• **Dataset entries**:
____________________

-- ==== Sys2Proof/Machine/Step.lean ====
section
/-! DEFINITION. One step of the machine (spec/00_scope.md R10): the agent whose turn it is takes one atomic step. -/

namespace Sys2Proof.Machine

/-- One step: the turn is used up, then the instruction on its port, if there is one, is decoded and run; a turn without
an instruction has its own effect. -/
def step (s : State) : Host.Outcome State Fault Refusal :=
  match fetch s with
  | none => .next (internal s.turn (advance s))
  | some (f, bytes) =>
    match decode f bytes with
    | .ok (i, _) => exec i (advance s)
    | .error e => .refused (.undecodable e)

/-- The state `s` with the instruction of a table word placed where the next step fetches it; `s` itself where the decoder
refuses the word. -/
def State.withFetchWord (s : State) (nbits w : Nat) : State :=
  match decodeTableWord nbits w with
  | some i => s.presenting i
  | none => s

end Sys2Proof.Machine
end

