/-- The port carries the request of the very state the sequencer stands in. -/
theorem exists_step_next_of_seq (hturn : s.turn = .seq) : ∃ t, step s = .next t := by
  have hissued (i : Instr) (hst : s.st ∈ Instr.issuedIn i) : ∃ t, exec i s.endTurn = .next t := exists_exec_next (.inr hst)
  rw [step_seq hturn]
  cases hst : s.st with
  | idle | check | parse | store => exact ⟨_, rfl⟩
  | lock => exact hissued .lock (by simp [hst, Instr.issuedIn])
  | reset => exact hissued .reset (by simp [hst, Instr.issuedIn])
  | write => exact hissued .write (by simp [hst, Instr.issuedIn])
  | cmdCrc | dataCrc => exact hissued .readByte (by simp [hst, Instr.issuedIn])
  | block => exact hissued .readBlock (by simp [hst, Instr.issuedIn])
  | exit => exact hissued .unlock (by simp [hst, Instr.issuedIn])

theorem exists_step_next_of_frame (hturn : s.turn = .frame) : ∃ t, step s = .next t := by
  rw [step_frame hturn]
  split
  case isTrue hst => exact exists_exec_next (i := .readRecordFrame) (.inr (List.mem_singleton.2 hst))
  case isFalse => exact ⟨_, rfl⟩

/-! ### A diagnostic event is a fault taken on its cause (R180, R121) -/

/-- Before the entry of the fault, the step has used up its turn and, for a request, recorded it and taken its answer. -/
theorem StepCase.takes_fault (h : StepCase s t) (hne : t.diagTrace ≠ s.diagTrace) :
    ∃ e ps bs reqs c, s.causes e ∧
      t = State.takeFault
        { s with turns := s.turns.tail, presences := ps, bytesIn := bs, busTrace := reqs, crcb := c } e := by
  cases h with
  | resetAbsent _ _ hst _ hp => exact ⟨.busResetFailure, _, _, _, _, ⟨hst, by rw [hp]; rfl⟩, rfl⟩
  | echoBad b _ _ hst _ hb hbad => exact ⟨.commandCrcMismatch, _, _, _, _, ⟨hst, b, by rw [hb]; rfl, hbad⟩, rfl⟩
  | payloadBad b _ _ hst _ hb hbad => exact ⟨.payloadCrcMismatch, _, _, _, _, ⟨hst, b, by rw [hb]; rfl, hbad⟩, rfl⟩
  | checkEmpty _ hst hretry => exact ⟨.retriesExhausted, _, _, _, _, ⟨hst, hretry⟩, rfl⟩
  | parseBad _ hst hmagic => exact ⟨.invalidMagic, _, _, _, _, ⟨hst, hmagic⟩, rfl⟩
  | _ => exact absurd rfl hne

/-- The converse, kind by kind: where the sequencer meets a cause and the bus master answers, its step raises the fault. -/
theorem step_emits_of_causes (hturn : s.turn = .seq) (hstalled : s.stalled = false) (hc : s.causes e) :
    ∃ t, step s = .next t ∧ t.diagTrace = s.diagTrace ++ [e.code] := by
  have hseq := step_seq hturn
  cases e with
  | ok => exact hc.elim
  | busResetFailure =>
    obtain ⟨hst, hp⟩ := hc
    obtain ⟨ps, hp⟩ := List.head?_eq_some_iff.1 hp
    rw [hst] at hseq
    exact ⟨_, hseq.trans (execReset_absent hst hstalled hp), rfl⟩
  | commandCrcMismatch =>
    obtain ⟨hst, b, hb, hbad⟩ := hc
    obtain ⟨bs, hb⟩ := List.head?_eq_some_iff.1 hb
    rw [hst] at hseq
    exact ⟨_, hseq.trans (execReadByte_echoBad hst hstalled hb hbad), rfl⟩
  | payloadCrcMismatch =>
    obtain ⟨hst, b, hb, hbad⟩ := hc
    obtain ⟨bs, hb⟩ := List.head?_eq_some_iff.1 hb
    rw [hst] at hseq
    exact ⟨_, hseq.trans (execReadByte_payloadBad hst hstalled hb hbad), rfl⟩
  | retriesExhausted => exact ⟨_, step_check_empty hturn hc.1 hc.2, rfl⟩
  | invalidMagic => exact ⟨_, step_parse_bad hturn hc.1 hc.2, rfl⟩
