-- ==== Sys2Proof/Machine/PowerOn.lean ====
section
/-! DEFINITION. Machine/PowerOn.lean: the power-on values of every block (R18, R38, R81, R110, R128, R144, R155, R176, R186, R196, R207). Where the power-on load is still to bring a value in, the default stands until then (log 10). -/

namespace Sys2Proof.Machine

/-- R18. -/
def powerOnMeas : MeasUnit where
  roundTimer := none
  inFlight := none
  setDt := 0
  chan := PerChannel.all ⟨0, 0, 255⟩
  rflex := 0
  flexValid := false

/-- R38. -/
def powerOnCounter (design : Int) : CounterRecord where
  q := 0
  residue := 0
  cap := design
  seed := .powerOn
  learning := .idle
  a := 0
  lastWhole := 0
  note := none

/-- R39: both copies alike and the edit state CLEAN (R55). -/
def cleanCopies (w : Words) : Copies := ⟨w, w, false⟩

/-- R55, R38, R176, R190: every table at its defaults. -/
def powerOnTables (f : Factory) : Tables where
  profile := ⟨cleanCopies (defaultProfile f.vmax f.imaxN), cleanCopies (defaultProfile f.vmax f.imaxF)⟩
  bands := cleanCopies defaultBands
  limits := defaultLimits
  balance := defaultBalance
  protect := defaultProtect
  cal := defaultCal
  ocv := defaultOcv

/-- R81. -/
def powerOnSeq (bootHold : Bool) : SeqRecord where
  state := .idle
  k := 0
  full := .none
  band := 0
  reasons := ⟨bootHold, true, false⟩
  adv := 0
  term := 0
  pre := 0
  fast := 0
  demand := 0
  ceiling := 1000
  bandT := none
  coupled := false
  lastGrant := 0

/-- R55, R81: the sequencers start with the active copies in place, and no set has been handled (R18). -/
def seenAtStart (t : Tables) : PerCell SeqSeen :=
  ⟨⟨t.profile.near.active, t.bands.active, 0, 255⟩, ⟨t.profile.far.active, t.bands.active, 0, 255⟩⟩

/-- R110. -/
def powerOnAlloc : Allocator where
  frame :=
    { number := 0, mode := .battery, ilim := 0, sd := 0, vbus := 0, vsys := 0, iload := 0
      soc := ⟨0, 0⟩, demand := ⟨0, 0⟩, capOut := 0, headroom := 0, capped := ⟨0, 0⟩, wN := 500
      grant := ⟨0, 0⟩, limit := none, order := ⟨.diode, .diode⟩, transferActive := false }
  transfer :=
    { active := false, donor := none, receiver := none, current := 0, moved := 0, frames := 0
      lastEnd := .none, cooldown := 0 }
  enable := true

/-- R128. -/
def powerOnPath : PathRecord where
  ordered := .diode
  restriction := .none
  eff := .diode
  ramp := none
  armed := true

/-- A filtered input at power-on: the filtered level low, the timer stopped, the raw level as the
outside makes it (R144, R155). -/
def powerOnFiltered (raw : Bool) : Filtered := ⟨raw, false, none⟩

/-- R144. -/
def powerOnInput (presentRaw ovRaw : Bool) : InputStage where
  state := .detached
  present := powerOnFiltered presentRaw
  ov := powerOnFiltered ovRaw
  qual := none
  reasons := ⟨false, false⟩
  ilim := Limits.ilimDefault defaultLimits
  vfloor := Limits.vfloorDefault defaultLimits
  sd := 1000

/-- R155. -/
def powerOnHinge (rawA rawB : Bool) : Hinge where
  foldA := powerOnFiltered rawA
  foldB := powerOnFiltered rawB
  settled := false
  settle := none
  startup := none
  conflicts := 0

/-- R176. -/
def clearFault : FaultRecord := ⟨false, false, false, 0, 0⟩

/-- R176. -/
def powerOnProtection : Protection where
  record := ⟨clearFault, clearFault, clearFault, clearFault, clearFault, clearFault, clearFault,
    clearFault, clearFault, clearFault, clearFault, clearFault, clearFault⟩
  retry := ⟨none, none⟩

/-- R186: reason 0 is BOOT. -/
def powerOnInhibit (bootHold : Bool) : PerCell Byte :=
  PerCell.both (if bootHold then 0x01 else 0x00)

/-- Every notice kind, 1..12 (R207). -/
def allKinds : Word := 0x1FFE

/-- R207. -/
def powerOnLink : Link where
  reply := none
  queue := []
  enabled := allKinds
  supervisor := none
  lastRead := []

/-- Nothing waits anywhere. -/
def nothingHanded : Handed where
  counterSet := ⟨[], []⟩
  seqSet := ⟨[], []⟩
  protSet := []
  inputSet := []
  allocSet := []
  fullMark := ⟨0, 0⟩
  seqSignal := ⟨[], []⟩
  pathSignal := ⟨[], []⟩
  allocSignal := []
  seqInhibit := ⟨[], []⟩
  seqFault := ⟨[], []⟩
  seqPromotion := ⟨[], []⟩
  pathBlocks := ⟨[], []⟩
  die := []
  pathOrder := ⟨[], []⟩
  pathHinge := 0
  grantHinge := 0
  transfer := []

/-- The number of words of a stored record (R189). -/
def RecordId.length : RecordId → Nat
  | .profileN => 18
  | .profileF => 18
  | .bands => 19
  | .limits => 13
  | .balance => 9
  | .protect => 17
  | .calibration => 36
  | .gauge => 13

/-- "Memory that has been erased reads as all ones in every word" (R189). -/
def erasedSlot (r : RecordId) : Slot where
  id := 0xFFFF
  count := 0xFFFF
  words := List.replicate r.length 0xFFFF
  check := 0xFFFF

/-- Every slot erased: "a part that has never been stored to" (R189). -/
def erasedSlots : PerRecord Slot where
  profileN := erasedSlot .profileN
  profileF := erasedSlot .profileF
  bands := erasedSlot .bands
  limits := erasedSlot .limits
  balance := erasedSlot .balance
  protect := erasedSlot .protect
  calibration := erasedSlot .calibration
  gauge := erasedSlot .gauge

end Sys2Proof.Machine
end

____________________

• **AIM OF THE EXERCISE**:
Exactly as they stand, please print the lines from the first line of the records above down to the line that includes "a turn without", both of those included and no others.

• **EXERCISE OUTPUT**:
-- ==== Sys2Proof/Machine/Step.lean ====
section
/-! DEFINITION. One step of the machine (spec/00_scope.md R10): the agent whose turn it is takes one atomic step. -/

namespace Sys2Proof.Machine

/-- One step: the turn is used up, then the instruction on its port, if there is one, is decoded and run; a turn without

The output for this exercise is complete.